Tristes Tropiques
- Cover of the first edition
- Author: Claude Lévi-Strauss
- Translator: John Russell
- Language: French
- Series: Collection Terre humaine
- Subject: Anthropology
- Published: 1955 (Librairie Plon, in French); 1961 (Hutchinson & Co, in English);
- Publication place: France, Brazil
- Media type: Print
- Pages: 404 (1961 English edition) 425 (1975 Atheneum edition)
- ISBN: 2-266-11982-6

= Tristes Tropiques =

1955 memoir by Claude Lévi-Strauss

Tristes Tropiques (the French title translates literally as "Sad Tropics") is a memoir, first published in France in 1955, by the anthropologist and structuralist Claude Lévi-Strauss. It documents his travels and anthropological work, focusing principally on Brazil, though it refers to many other places, such as the Caribbean and India. Although ostensibly a travelogue, the work is infused with philosophical reflections and ideas linking many academic disciplines, such as sociology, geology, music, history and literature. The book was first translated into English by John Russell as A World on the Wane.

== Contents ==
The book consists of 36 chapters, organised into nine sections.

Parts 1 to 3 detail Lévi-Strauss' reflections on leaving Europe and visiting the New World and the Tropics, comparing his first impressions with subsequent visits, relating aspects of his academic training as well as his work as a professor during the founding years of University of São Paulo.

Part 4 'The Earth and its Inhabitants' sets out a geographical analysis of the development of South American settlements, as well as an aside into social structure in India and what is now Pakistan and Bangladesh.

Parts 5 through 8 each focus on a Native Brazilian culture group: Caduveo (or Guaycuru), Bororó, Nambikwara and Tupi-Kawahib respectively, while touching on many other topics.

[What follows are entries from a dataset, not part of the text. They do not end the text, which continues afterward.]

/-- The coded positions in the order of selection: sub-block interleaving, then repetition, puncturing or
shortening (clause 5.4.1.2). -/
def Polar.selected (c : Polar) : List Nat :=
  if c.n ≤ c.e then (List.range c.e).map (fun k => subIdx c.n (k % c.n))
  else if 16 * c.kp ≤ 7 * c.e then (List.range c.e).map (fun k => subIdx c.n (k + c.n - c.e))
  else (List.range c.e).map (subIdx c.n)

/-- The side T of the channel interleaver's triangle: the least with T(T + 1) ÷ 2 ≥ E. -/
def triSide (e : Nat) : Nat := ((List.range (e + 1)).find? (fun t => decide (2 * e ≤ t * (t + 1)))).getD e

/-- The channel interleaver's order of the E selected bits (clause 5.4.1.3). -/
def Polar.outOrder (c : Polar) : List Nat :=
  if c.ibil then
    let t := triSide c.e
    let start (i : Nat) : Nat := i * t - i * (i - 1) / 2
    (List.range t).flatMap (fun j => ((List.range (t - j)).map (fun i => start i + j)).filter (fun k => decide (k < c.e)))
  else List.range c.e

/-- The coded positions in the order of transmission. -/
def Polar.positions (c : Polar) : List Nat :=
  let sel := c.selected.toArray
  c.outOrder.map (fun k => sel.getD k 0)

/-- Polar encoding of the information bits, CRC attached (R406, R400): E bits. -/
def Polar.encode (c : Polar) (info : List Bool) : List Bool :=
  let b := (withCrc (crcKind c.crck) info).toArray
  let d := (polarXform (Nat.log2 c.n) (c.place (c.inOrder.map (fun i => b.getD i false)))).toArray
  c.positions.map (fun p => d.getD p false)

/-- One path of the list decoder: metric, decided bits in reverse, the interleaved information bits in reverse, and
the register of the parity-check bits. -/
structure PolarPath where
  metric : Nat
  u : List Bool
  info : List Bool
  y : List Bool
deriving DecidableEq, Repr

/-- min-sum f (R407). -/
def polarF (a b : Int) : Int :=
  let m := ((min a.natAbs b.natAbs : Nat) : Int)
  if decide (a < 0) != decide (b < 0) then -m else m

/-- Exact saturating g (R407). -/
def polarG (u : Bool) (a b : Int) : Int := sat8 (if u then b - a else b + a)

/-- The LLR of the next bit, from the channel LLRs of 2^m bits and the bits decided so far in their order. -/
def polarLlr : Nat → List Int → List Bool → Int
  | 0, l, _ => l.headD 0
  | m + 1, l, u =>
    let h := 2 ^ m
    let a := l.take h
    let b := l.drop h
    if u.length < h then polarLlr m (List.zipWith polarF a b) u
    else
      let x := polarXform m (u.take h)
      polarLlr m ((x.zip (a.zip b)).map (fun e => polarG e.1 e.2.1 e.2.2)) (u.drop h)

/-- A path that decides its next bit `b` where the bit's LLR is `llr`. -/
def PolarPath.step (p : PolarPath) (llr : Int) (b isInfo : Bool) : PolarPath :=
  let y := pcTurn p.y
  { metric := p.metric + (if b == decide (llr < 0) || llr == 0 then 0 else llr.natAbs), u := b :: p.u,
    info := if isInfo then b :: p.info else p.info, y := if isInfo then pcAdd y b else y }

/-- Keep the `n` paths with the smallest metrics: candidates in parent order, bit 0 before bit 1 of all parents, so
that ties go to bit 0 and then to the lower parent (R407). -/
def keepBest (n : Nat) (l : List PolarPath) : List PolarPath :=
  (l.mergeSort (fun a b => decide (a.metric ≤ b.metric))).take n

/-- Decide bit `i` on every path. -/
def Polar.stepAll (c : Polar) (list : Nat) (q pc : List Nat) (llr : List Int) (paths : List PolarPath) (i : Nat) :
    List PolarPath :=
  let at_ (p : PolarPath) : Int := polarLlr (Nat.log2 c.n) llr p.u.reverse
  if !q.contains i then paths.map (fun p => p.step (at_ p) false false)
  else if pc.contains i then paths.map (fun p => p.step (at_ p) ((pcTurn p.y).headD false) false)
  else keepBest list (paths.map (fun p => p.step (at_ p) false true) ++ paths.map (fun p => p.step (at_ p) true true))

/-- The channel LLRs of the mother code: received LLRs added at their positions with saturation; a shortened bit is a
known 0, and a punctured one has LLR 0 (R400). -/
def Polar.derate (c : Polar) (llr : List Int) : List Int :=
  let short := decide (c.e < c.n) && decide (7 * c.e < 16 * c.kp)
  let init := (Array.range c.n).map (fun i =>
    if short && ((List.range (c.n - c.e)).any (fun k => decide (subIdx c.n (c.e + k) = i))) then (127 : Int) else 0)
  ((c.positions.zip llr).foldl (fun a e => a.setIfInBounds e.1 (sat8 (a.getD e.1 0 + e.2))) init).toList

/-- The bits of a path in their order before interleaving. -/
def Polar.deinterleave (c : Polar) (b : List Bool) : List Bool :=
  ((c.inOrder.zip b).foldl (fun (a : Array Bool) e => a.setIfInBounds e.1 e.2) (Array.replicate c.kp false)).toList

Part 9 'The Return' closes the book with reflections on, among other themes, the nature and purpose of anthropology, the effects of travel on the mind, the roles of Buddhism and Islam in global culture, humankind's place in the universe and our connections to the world and to one another.

== Style ==
The opening sentence, 'I hate traveling and explorers', is notable for its irony. In general, the narrative is highly reflexive, often critiquing itself or the author's and reader's assumed pretensions, such as a thirst for the 'exotic'.

Though the writing style is fluid, almost conversational at times, the structure of the text is extremely complex, linking together numerous places, times and ideas. For example, Part One: 'An End to Journeying' connects Lévi-Strauss' first trip to Brazil in 1935 with his escape from France to New York City in 1941 and his later visits to South America, in a stylistic imitation of memory.

Lévi-Strauss frequently makes connections between ostensibly diverse entities or ideas to underline a point. For example, in Chapter 14, he compares the ancient cities of the Indus valley with those of the US in the mid-20th century, implying that Mohenjo-Daro and Harappa could be imagined as foreshadowing contemporary Chicago or São Paulo 'after a prolonged period of involution in the European chrysalis'.

The work maintains an elegiac and poetic tone, lamenting a 'lost' New World but is tempered by a strong ambivalence, perhaps a product of the paradoxical idealized status of the anthropologist as a 'detached observer' who nevertheless remains engaged as a human participant.

Lévi-Strauss provides assessments of the impact of development on the environment, the 'shrinking' of the world through travel and tourism and the consequent emergence of a form of 'monoculture'.

== Critical reception and influence==
The book was well-received on its publication. The organizers of the Prix Goncourt lamented that they were not able to award Lévi-Strauss the prize because Tristes Tropiques was technically non-fiction. Georges Bataille wrote a favourable review and Susan Sontag classed it as one of the 20th century's 'great books'.